**Data**
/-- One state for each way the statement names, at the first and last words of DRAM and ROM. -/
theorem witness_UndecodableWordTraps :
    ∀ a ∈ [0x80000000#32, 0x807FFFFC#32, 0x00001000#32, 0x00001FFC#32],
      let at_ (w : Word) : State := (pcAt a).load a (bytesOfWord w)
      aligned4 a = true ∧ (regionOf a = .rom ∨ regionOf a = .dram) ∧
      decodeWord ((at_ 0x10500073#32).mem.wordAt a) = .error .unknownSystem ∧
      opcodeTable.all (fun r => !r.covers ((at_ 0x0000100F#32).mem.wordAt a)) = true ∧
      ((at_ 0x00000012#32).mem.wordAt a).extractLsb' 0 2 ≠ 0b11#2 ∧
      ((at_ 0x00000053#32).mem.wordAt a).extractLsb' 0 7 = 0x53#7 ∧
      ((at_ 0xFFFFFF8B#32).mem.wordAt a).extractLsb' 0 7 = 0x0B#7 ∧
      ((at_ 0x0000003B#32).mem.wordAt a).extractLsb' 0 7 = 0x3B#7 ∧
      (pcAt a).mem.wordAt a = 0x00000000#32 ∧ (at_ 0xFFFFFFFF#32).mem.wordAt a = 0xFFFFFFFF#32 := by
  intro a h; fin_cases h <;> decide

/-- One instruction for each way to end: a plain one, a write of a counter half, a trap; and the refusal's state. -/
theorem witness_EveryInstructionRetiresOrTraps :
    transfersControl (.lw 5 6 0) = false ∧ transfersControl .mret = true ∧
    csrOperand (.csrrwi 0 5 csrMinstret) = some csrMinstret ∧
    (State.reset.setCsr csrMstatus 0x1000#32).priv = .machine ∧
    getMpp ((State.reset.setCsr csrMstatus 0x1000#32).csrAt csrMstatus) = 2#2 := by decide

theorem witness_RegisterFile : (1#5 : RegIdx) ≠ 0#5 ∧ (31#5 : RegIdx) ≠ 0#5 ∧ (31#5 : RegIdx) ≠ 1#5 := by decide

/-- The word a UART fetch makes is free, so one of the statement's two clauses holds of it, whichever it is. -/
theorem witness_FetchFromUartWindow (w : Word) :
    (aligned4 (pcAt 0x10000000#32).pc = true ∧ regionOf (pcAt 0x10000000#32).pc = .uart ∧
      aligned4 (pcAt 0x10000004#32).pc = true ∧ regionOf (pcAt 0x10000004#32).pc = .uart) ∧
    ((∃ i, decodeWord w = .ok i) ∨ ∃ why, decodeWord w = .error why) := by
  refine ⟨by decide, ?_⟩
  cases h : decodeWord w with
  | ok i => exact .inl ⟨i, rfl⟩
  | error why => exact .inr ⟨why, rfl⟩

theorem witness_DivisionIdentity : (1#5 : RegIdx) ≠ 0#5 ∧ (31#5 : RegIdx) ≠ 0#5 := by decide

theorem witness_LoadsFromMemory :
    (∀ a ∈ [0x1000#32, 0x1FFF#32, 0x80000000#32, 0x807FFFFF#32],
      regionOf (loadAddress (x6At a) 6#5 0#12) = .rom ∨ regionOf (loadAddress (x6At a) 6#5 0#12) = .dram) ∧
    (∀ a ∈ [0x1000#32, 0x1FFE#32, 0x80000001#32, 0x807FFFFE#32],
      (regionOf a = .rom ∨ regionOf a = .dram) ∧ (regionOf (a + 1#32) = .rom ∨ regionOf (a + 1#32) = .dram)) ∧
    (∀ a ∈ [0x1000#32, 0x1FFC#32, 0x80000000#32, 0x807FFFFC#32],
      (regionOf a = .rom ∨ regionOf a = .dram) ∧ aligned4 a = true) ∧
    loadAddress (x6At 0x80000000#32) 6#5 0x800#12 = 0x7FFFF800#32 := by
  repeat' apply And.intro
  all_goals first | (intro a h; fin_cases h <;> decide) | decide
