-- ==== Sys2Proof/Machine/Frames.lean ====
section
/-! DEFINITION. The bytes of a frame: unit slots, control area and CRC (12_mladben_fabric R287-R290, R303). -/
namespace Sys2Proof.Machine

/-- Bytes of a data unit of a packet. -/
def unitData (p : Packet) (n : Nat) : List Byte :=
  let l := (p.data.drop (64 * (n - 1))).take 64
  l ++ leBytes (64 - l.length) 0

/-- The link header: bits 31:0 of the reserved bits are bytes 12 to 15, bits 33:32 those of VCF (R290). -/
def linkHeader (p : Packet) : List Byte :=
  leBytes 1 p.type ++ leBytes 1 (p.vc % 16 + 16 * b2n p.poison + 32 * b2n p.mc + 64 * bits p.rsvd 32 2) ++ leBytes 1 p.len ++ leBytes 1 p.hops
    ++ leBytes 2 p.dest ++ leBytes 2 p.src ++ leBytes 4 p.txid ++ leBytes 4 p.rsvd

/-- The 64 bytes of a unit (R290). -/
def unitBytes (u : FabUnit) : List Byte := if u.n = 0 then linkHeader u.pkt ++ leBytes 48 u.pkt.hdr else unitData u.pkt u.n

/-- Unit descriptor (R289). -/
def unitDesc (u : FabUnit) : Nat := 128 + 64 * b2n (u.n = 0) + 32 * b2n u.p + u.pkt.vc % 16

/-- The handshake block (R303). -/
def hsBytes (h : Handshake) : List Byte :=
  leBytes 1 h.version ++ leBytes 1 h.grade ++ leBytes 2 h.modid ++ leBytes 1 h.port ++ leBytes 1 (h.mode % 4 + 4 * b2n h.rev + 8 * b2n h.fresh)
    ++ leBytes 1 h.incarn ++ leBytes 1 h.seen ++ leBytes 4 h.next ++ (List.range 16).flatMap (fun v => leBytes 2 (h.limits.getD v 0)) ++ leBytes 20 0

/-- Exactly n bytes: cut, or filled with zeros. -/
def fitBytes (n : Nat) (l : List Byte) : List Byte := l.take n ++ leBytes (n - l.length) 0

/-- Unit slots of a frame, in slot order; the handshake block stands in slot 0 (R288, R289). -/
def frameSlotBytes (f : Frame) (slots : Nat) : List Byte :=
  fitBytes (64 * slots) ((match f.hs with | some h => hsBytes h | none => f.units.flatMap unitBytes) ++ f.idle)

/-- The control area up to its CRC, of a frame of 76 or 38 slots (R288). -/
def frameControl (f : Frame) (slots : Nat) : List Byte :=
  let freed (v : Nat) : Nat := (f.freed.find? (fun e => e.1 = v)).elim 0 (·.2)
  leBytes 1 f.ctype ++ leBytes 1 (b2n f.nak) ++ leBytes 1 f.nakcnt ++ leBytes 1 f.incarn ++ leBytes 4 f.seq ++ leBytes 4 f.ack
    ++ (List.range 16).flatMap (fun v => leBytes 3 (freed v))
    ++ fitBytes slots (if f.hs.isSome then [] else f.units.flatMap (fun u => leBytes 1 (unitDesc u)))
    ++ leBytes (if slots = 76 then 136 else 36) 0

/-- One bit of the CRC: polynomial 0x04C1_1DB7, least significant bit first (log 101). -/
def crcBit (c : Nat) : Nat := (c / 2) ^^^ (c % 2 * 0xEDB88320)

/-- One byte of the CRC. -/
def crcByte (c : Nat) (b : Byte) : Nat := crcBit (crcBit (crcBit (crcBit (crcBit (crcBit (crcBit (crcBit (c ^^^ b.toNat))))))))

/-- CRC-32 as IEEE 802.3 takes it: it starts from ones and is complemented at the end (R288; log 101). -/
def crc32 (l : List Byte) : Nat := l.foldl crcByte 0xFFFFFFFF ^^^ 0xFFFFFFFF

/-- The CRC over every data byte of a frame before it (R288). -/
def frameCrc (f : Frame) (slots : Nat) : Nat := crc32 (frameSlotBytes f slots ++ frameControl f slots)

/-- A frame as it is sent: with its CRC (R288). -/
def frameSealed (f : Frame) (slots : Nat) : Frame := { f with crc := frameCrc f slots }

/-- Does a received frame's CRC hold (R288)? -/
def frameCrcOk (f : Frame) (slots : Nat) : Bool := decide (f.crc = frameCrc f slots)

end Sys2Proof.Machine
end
* * *
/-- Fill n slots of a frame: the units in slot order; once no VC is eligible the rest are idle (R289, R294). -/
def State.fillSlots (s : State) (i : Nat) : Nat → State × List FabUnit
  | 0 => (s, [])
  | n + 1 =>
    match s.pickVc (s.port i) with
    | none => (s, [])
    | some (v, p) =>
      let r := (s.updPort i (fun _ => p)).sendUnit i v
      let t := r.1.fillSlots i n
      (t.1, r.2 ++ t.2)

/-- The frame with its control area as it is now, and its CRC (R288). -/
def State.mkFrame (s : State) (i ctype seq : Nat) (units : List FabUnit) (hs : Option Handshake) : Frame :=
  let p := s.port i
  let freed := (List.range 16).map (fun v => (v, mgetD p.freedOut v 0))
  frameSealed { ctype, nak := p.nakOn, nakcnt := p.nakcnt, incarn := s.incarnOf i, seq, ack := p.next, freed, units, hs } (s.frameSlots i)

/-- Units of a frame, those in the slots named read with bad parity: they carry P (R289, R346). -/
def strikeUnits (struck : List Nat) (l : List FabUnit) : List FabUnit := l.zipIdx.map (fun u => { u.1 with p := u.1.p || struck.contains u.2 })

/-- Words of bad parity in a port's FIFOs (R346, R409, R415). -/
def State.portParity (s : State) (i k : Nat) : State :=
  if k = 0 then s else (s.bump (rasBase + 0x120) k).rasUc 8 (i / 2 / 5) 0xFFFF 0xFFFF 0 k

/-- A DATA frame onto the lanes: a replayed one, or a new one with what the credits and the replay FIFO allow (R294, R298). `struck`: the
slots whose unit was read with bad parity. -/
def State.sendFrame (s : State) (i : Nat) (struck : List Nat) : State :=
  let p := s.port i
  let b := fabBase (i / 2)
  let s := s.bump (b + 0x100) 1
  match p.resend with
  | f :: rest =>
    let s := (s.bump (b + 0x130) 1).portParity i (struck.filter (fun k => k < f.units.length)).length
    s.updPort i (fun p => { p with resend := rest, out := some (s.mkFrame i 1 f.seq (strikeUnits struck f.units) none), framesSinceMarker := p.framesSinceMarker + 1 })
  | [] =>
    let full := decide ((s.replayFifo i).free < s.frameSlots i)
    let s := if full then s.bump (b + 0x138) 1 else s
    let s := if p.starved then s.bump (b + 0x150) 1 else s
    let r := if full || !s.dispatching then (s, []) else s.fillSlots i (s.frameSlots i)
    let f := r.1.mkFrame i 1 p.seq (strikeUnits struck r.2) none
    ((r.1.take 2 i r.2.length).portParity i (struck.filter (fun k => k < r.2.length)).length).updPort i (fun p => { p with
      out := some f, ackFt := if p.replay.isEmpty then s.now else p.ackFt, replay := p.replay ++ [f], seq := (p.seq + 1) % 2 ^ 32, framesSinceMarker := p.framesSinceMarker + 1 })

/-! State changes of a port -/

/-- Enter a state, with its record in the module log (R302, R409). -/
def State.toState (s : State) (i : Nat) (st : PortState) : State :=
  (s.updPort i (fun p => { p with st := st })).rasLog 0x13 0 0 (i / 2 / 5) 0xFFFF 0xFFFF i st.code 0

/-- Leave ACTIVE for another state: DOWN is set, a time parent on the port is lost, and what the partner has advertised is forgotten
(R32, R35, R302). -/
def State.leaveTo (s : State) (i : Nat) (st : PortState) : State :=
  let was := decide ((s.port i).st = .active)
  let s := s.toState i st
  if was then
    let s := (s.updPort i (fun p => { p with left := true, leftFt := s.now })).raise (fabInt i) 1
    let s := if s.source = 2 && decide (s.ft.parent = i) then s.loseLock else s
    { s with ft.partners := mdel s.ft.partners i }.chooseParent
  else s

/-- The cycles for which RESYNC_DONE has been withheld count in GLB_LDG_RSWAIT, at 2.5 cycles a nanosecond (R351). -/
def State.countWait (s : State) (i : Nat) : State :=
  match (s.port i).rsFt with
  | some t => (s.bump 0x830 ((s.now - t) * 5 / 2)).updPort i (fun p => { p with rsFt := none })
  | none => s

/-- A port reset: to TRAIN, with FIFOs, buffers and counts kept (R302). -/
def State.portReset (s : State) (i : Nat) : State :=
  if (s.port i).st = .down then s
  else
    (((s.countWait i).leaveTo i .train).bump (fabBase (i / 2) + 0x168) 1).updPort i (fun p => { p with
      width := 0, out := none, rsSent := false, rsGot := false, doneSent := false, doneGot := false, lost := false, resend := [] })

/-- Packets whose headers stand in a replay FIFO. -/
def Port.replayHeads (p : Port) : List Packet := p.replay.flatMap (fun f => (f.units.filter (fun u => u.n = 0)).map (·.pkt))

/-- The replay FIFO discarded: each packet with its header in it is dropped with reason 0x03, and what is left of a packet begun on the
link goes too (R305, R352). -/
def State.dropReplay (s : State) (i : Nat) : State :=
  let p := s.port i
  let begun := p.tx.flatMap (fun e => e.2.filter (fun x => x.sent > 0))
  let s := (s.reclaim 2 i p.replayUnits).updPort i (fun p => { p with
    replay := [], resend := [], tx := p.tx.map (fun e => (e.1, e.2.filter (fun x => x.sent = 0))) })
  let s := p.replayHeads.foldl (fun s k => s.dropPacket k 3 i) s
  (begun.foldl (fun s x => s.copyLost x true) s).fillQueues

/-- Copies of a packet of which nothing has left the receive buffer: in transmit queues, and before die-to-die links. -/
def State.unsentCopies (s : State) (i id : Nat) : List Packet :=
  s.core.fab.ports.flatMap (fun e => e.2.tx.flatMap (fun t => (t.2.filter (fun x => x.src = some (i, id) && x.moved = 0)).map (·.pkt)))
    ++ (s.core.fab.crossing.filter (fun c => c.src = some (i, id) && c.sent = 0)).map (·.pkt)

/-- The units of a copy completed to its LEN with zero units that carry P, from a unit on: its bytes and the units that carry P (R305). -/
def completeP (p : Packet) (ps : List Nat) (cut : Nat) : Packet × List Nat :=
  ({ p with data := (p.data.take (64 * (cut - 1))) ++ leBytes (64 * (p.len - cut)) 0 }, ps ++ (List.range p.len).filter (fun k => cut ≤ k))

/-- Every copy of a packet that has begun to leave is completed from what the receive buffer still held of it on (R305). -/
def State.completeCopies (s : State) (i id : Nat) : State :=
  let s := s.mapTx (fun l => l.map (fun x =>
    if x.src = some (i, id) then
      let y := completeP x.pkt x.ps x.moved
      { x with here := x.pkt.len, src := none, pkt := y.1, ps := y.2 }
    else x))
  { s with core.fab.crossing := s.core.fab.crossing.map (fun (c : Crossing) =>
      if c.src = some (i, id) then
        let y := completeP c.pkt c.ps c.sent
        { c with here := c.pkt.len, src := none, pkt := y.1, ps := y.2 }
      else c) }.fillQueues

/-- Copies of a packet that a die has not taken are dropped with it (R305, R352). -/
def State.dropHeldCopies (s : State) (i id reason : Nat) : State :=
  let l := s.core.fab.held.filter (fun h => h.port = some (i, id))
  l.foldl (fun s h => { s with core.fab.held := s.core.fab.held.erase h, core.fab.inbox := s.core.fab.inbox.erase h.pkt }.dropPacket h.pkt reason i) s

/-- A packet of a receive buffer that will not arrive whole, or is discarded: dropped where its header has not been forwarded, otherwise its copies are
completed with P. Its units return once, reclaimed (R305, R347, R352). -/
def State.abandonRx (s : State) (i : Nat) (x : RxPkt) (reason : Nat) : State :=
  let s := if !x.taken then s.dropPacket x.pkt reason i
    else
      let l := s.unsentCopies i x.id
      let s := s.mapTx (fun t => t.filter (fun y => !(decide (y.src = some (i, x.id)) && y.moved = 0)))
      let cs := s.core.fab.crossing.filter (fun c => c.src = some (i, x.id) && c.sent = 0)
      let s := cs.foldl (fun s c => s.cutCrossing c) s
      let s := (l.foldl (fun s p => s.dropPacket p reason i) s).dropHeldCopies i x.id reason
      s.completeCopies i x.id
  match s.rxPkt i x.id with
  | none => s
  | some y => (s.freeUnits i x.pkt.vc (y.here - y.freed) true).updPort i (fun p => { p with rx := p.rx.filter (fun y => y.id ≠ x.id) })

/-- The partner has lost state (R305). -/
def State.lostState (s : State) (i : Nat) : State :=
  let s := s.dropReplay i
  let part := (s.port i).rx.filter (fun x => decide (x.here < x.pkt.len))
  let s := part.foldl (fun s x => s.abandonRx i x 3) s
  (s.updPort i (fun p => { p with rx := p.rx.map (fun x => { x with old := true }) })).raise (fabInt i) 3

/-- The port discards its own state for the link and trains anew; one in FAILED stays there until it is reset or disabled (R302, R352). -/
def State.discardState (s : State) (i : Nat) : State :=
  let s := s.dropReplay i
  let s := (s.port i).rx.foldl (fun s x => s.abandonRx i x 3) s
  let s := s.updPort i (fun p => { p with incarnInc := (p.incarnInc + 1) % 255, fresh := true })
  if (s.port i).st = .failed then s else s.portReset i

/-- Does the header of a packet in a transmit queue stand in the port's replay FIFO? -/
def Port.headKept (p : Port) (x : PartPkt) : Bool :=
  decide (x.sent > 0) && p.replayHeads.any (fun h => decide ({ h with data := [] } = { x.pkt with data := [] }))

**What the task asks**
The response must hold only the lines above from the line with "it (R305, R352). -/" through the line with "let l := s.core.fab.held.filter", each copied exactly, both ends kept.

**Reply**
/-- Copies of a packet that a die has not taken are dropped with it (R305, R352). -/
def State.dropHeldCopies (s : State) (i id reason : Nat) : State :=
  let l := s.core.fab.held.filter (fun h => h.port = some (i, id))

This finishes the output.